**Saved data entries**
================

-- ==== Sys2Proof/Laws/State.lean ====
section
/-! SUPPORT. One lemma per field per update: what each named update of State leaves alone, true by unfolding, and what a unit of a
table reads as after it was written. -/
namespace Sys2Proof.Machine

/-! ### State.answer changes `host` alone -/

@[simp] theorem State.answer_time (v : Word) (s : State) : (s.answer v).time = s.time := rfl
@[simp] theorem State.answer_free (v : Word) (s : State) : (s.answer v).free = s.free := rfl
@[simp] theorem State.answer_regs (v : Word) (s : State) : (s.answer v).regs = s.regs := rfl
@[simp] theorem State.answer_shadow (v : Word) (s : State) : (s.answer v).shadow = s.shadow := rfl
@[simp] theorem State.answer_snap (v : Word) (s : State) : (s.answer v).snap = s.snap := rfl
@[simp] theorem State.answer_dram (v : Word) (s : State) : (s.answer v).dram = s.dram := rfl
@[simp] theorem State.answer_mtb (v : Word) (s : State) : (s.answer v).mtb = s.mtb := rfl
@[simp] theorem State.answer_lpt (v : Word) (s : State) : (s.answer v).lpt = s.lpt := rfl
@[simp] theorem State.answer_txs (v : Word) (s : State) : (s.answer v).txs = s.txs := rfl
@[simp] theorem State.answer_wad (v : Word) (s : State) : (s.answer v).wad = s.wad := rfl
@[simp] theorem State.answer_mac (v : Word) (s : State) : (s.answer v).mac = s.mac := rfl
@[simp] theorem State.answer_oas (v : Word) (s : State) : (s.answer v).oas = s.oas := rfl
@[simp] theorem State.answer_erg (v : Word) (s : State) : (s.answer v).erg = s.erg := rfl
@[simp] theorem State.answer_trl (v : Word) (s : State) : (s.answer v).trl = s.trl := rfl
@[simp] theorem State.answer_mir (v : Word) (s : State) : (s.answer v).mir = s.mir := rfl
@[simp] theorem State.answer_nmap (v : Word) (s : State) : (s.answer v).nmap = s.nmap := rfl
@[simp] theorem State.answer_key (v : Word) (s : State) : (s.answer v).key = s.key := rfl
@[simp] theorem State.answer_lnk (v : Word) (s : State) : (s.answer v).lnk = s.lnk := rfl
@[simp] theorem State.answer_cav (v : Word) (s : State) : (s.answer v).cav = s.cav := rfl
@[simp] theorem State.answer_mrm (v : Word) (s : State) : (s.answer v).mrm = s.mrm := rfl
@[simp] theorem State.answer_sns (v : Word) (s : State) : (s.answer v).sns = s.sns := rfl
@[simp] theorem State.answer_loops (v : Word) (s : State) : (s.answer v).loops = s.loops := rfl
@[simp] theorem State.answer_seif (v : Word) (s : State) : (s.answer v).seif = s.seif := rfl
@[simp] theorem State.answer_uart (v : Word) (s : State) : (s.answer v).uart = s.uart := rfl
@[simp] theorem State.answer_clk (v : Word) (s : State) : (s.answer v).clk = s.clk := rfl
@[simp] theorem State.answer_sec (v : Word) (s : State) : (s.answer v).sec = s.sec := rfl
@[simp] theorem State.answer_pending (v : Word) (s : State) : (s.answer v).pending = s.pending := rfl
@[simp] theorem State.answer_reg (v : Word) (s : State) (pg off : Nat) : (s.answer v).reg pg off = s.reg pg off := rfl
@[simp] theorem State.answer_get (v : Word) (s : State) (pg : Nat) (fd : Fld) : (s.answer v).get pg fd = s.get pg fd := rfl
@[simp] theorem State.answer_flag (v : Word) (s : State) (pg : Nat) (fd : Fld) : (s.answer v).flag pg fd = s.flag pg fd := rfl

================

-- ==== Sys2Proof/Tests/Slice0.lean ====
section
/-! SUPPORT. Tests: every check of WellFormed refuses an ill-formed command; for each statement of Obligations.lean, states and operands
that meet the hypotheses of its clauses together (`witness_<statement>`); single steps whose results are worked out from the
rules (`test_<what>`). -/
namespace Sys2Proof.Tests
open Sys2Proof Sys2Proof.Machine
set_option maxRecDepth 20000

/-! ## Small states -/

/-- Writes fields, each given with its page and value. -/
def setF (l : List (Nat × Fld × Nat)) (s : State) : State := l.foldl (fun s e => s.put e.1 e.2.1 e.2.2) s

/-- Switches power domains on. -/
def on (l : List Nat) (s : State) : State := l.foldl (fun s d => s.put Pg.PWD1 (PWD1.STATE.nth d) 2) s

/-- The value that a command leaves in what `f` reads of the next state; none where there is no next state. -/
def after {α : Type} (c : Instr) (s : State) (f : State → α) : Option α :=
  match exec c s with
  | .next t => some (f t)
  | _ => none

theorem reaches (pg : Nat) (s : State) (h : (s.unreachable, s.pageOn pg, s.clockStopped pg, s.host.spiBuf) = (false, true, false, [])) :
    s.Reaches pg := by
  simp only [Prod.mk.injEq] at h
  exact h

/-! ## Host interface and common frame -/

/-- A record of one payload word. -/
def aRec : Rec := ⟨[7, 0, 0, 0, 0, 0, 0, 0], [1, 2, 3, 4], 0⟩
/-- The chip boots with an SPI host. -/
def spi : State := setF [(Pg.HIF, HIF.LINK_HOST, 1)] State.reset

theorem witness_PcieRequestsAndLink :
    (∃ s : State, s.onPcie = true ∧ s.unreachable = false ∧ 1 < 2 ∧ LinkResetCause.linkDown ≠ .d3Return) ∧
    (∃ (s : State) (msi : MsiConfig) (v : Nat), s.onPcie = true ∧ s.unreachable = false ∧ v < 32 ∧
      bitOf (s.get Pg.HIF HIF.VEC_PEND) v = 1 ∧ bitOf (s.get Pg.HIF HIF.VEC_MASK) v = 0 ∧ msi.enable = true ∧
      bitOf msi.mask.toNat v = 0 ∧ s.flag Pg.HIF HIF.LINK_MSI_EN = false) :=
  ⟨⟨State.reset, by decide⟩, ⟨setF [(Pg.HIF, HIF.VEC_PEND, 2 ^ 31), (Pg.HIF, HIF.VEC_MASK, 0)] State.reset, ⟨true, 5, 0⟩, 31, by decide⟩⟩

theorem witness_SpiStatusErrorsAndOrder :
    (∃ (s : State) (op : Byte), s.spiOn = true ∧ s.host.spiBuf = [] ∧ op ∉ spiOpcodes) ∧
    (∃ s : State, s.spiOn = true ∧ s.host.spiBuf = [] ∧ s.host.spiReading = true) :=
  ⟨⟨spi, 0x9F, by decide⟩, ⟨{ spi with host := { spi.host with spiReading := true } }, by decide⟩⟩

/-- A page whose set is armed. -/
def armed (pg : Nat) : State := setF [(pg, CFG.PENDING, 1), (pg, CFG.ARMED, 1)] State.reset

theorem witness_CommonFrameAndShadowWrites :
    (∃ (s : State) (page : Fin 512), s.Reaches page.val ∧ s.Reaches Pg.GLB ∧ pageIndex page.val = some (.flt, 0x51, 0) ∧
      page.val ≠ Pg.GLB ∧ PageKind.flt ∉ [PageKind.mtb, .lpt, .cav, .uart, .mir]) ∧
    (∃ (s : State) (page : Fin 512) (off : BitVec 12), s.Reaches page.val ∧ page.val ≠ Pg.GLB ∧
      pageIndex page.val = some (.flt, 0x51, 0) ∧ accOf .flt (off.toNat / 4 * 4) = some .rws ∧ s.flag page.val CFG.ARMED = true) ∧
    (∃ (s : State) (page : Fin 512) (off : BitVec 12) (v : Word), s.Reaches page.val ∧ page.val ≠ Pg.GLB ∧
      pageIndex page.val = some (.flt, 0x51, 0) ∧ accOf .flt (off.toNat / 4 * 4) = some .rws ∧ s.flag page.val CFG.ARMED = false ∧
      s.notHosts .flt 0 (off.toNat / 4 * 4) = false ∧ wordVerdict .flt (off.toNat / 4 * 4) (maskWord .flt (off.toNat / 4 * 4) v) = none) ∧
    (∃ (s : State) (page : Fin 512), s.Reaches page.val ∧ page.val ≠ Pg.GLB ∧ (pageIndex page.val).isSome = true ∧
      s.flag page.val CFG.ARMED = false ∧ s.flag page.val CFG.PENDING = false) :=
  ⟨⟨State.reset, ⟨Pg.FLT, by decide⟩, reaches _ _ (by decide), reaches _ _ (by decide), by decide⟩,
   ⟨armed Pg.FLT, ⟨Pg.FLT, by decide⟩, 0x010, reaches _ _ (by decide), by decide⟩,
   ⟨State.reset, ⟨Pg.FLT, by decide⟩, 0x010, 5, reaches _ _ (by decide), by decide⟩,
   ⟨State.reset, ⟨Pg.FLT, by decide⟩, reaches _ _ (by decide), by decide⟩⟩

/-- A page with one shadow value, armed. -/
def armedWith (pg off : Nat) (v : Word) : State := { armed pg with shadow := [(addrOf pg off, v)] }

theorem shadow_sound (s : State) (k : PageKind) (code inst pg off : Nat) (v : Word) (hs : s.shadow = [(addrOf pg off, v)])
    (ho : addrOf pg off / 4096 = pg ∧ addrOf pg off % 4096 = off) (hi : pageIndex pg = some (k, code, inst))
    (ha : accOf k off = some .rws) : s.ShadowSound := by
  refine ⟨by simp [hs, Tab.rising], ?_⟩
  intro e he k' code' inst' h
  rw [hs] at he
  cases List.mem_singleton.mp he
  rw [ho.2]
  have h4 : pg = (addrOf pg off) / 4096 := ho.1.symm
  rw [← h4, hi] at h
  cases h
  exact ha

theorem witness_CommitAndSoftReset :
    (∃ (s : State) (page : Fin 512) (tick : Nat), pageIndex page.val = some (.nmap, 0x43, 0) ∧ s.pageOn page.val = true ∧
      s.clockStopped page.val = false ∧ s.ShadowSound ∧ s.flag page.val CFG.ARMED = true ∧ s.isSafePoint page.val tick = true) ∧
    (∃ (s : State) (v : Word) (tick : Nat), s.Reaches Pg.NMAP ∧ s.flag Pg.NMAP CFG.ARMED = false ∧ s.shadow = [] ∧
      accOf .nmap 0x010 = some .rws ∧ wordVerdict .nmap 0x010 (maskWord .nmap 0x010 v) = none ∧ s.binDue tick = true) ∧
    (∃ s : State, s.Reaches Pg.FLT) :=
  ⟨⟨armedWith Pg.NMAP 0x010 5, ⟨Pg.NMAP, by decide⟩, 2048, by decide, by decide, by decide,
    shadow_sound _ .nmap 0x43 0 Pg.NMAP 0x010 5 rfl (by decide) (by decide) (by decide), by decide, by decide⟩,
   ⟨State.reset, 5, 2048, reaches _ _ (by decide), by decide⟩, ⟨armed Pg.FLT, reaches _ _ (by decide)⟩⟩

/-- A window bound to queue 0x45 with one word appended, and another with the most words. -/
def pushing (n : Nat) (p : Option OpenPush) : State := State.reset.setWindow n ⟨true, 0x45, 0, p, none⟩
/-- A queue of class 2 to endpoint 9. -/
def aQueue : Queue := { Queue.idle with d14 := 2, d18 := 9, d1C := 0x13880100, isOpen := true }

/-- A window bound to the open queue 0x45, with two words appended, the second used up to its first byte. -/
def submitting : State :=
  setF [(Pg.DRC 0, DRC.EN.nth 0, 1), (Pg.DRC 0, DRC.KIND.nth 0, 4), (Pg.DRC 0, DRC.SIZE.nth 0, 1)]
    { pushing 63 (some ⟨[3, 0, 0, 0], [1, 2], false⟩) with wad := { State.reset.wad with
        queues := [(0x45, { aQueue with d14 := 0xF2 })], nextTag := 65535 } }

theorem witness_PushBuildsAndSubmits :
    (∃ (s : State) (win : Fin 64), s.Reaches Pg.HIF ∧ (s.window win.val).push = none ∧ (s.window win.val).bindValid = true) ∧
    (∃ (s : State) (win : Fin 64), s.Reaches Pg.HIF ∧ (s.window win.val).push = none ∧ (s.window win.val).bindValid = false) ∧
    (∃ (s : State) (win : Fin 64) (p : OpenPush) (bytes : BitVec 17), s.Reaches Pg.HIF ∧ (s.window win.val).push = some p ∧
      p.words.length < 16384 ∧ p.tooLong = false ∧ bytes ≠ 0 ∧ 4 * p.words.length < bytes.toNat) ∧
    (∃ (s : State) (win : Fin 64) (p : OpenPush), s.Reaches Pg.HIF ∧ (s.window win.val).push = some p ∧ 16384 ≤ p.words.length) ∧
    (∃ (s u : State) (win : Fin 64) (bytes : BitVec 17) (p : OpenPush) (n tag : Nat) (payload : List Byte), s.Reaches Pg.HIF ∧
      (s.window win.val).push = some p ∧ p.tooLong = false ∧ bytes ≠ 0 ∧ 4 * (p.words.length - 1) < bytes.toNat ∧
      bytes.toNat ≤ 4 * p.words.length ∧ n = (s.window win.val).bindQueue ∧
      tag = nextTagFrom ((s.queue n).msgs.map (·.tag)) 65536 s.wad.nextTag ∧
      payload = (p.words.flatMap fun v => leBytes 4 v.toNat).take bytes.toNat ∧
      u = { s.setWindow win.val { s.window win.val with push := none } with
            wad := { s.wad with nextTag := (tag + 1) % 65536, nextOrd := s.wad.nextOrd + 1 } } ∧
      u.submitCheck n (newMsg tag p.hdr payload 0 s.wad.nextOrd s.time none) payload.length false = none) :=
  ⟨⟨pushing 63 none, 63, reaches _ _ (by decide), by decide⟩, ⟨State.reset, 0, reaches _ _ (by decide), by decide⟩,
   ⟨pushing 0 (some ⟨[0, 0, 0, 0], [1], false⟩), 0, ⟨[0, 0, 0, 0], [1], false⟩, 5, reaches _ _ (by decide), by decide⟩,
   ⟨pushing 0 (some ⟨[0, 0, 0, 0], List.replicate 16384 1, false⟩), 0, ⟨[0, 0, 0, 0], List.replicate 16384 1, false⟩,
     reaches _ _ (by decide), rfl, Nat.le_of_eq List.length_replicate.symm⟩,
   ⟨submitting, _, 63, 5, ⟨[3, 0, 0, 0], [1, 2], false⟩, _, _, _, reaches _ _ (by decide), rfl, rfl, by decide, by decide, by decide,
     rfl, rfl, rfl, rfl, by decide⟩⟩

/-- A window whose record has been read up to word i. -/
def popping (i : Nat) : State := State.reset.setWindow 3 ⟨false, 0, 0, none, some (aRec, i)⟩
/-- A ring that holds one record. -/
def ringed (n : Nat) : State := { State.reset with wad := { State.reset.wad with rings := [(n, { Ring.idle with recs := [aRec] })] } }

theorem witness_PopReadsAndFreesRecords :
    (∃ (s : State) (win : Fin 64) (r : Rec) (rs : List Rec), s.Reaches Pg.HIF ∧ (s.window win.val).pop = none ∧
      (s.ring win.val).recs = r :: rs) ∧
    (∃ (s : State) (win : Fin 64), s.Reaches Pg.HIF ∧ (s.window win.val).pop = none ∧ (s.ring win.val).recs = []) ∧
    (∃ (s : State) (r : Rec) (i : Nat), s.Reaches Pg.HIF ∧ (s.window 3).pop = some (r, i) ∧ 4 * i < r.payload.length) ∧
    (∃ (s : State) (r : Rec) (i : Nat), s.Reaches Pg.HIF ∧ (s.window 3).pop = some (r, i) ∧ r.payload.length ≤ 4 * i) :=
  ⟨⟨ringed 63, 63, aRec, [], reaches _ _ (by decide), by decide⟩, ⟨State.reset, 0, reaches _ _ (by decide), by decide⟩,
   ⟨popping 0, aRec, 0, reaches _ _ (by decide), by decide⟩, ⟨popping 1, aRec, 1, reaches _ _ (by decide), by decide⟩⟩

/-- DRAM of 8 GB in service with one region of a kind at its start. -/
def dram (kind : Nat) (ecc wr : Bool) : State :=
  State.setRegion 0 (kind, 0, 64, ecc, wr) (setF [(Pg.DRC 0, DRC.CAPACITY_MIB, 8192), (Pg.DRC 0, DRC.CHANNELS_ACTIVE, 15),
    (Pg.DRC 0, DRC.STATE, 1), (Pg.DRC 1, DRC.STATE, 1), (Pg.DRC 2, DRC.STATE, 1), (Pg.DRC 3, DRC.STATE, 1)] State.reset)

================

**Task description**
Repeat word for word the lines above that run from the line containing "-- ==== Sys2Proof/Laws/State.lean" through the line containing "s.trl := rfl", both ends included, and nothing else.

**Exercise result**
-- ==== Sys2Proof/Laws/State.lean ====
section
/-! SUPPORT. One lemma per field per update: what each named update of State leaves alone, true by unfolding, and what a unit of a
table reads as after it was written. -/
namespace Sys2Proof.Machine

/-! ### State.answer changes `host` alone -/

@[simp] theorem State.answer_time (v : Word) (s : State) : (s.answer v).time = s.time := rfl
@[simp] theorem State.answer_free (v : Word) (s : State) : (s.answer v).free = s.free := rfl
@[simp] theorem State.answer_regs (v : Word) (s : State) : (s.answer v).regs = s.regs := rfl
@[simp] theorem State.answer_shadow (v : Word) (s : State) : (s.answer v).shadow = s.shadow := rfl
@[simp] theorem State.answer_snap (v : Word) (s : State) : (s.answer v).snap = s.snap := rfl
@[simp] theorem State.answer_dram (v : Word) (s : State) : (s.answer v).dram = s.dram := rfl
@[simp] theorem State.answer_mtb (v : Word) (s : State) : (s.answer v).mtb = s.mtb := rfl
@[simp] theorem State.answer_lpt (v : Word) (s : State) : (s.answer v).lpt = s.lpt := rfl
@[simp] theorem State.answer_txs (v : Word) (s : State) : (s.answer v).txs = s.txs := rfl
@[simp] theorem State.answer_wad (v : Word) (s : State) : (s.answer v).wad = s.wad := rfl
@[simp] theorem State.answer_mac (v : Word) (s : State) : (s.answer v).mac = s.mac := rfl
@[simp] theorem State.answer_oas (v : Word) (s : State) : (s.answer v).oas = s.oas := rfl
@[simp] theorem State.answer_erg (v : Word) (s : State) : (s.answer v).erg = s.erg := rfl
@[simp] theorem State.answer_trl (v : Word) (s : State) : (s.answer v).trl = s.trl := rfl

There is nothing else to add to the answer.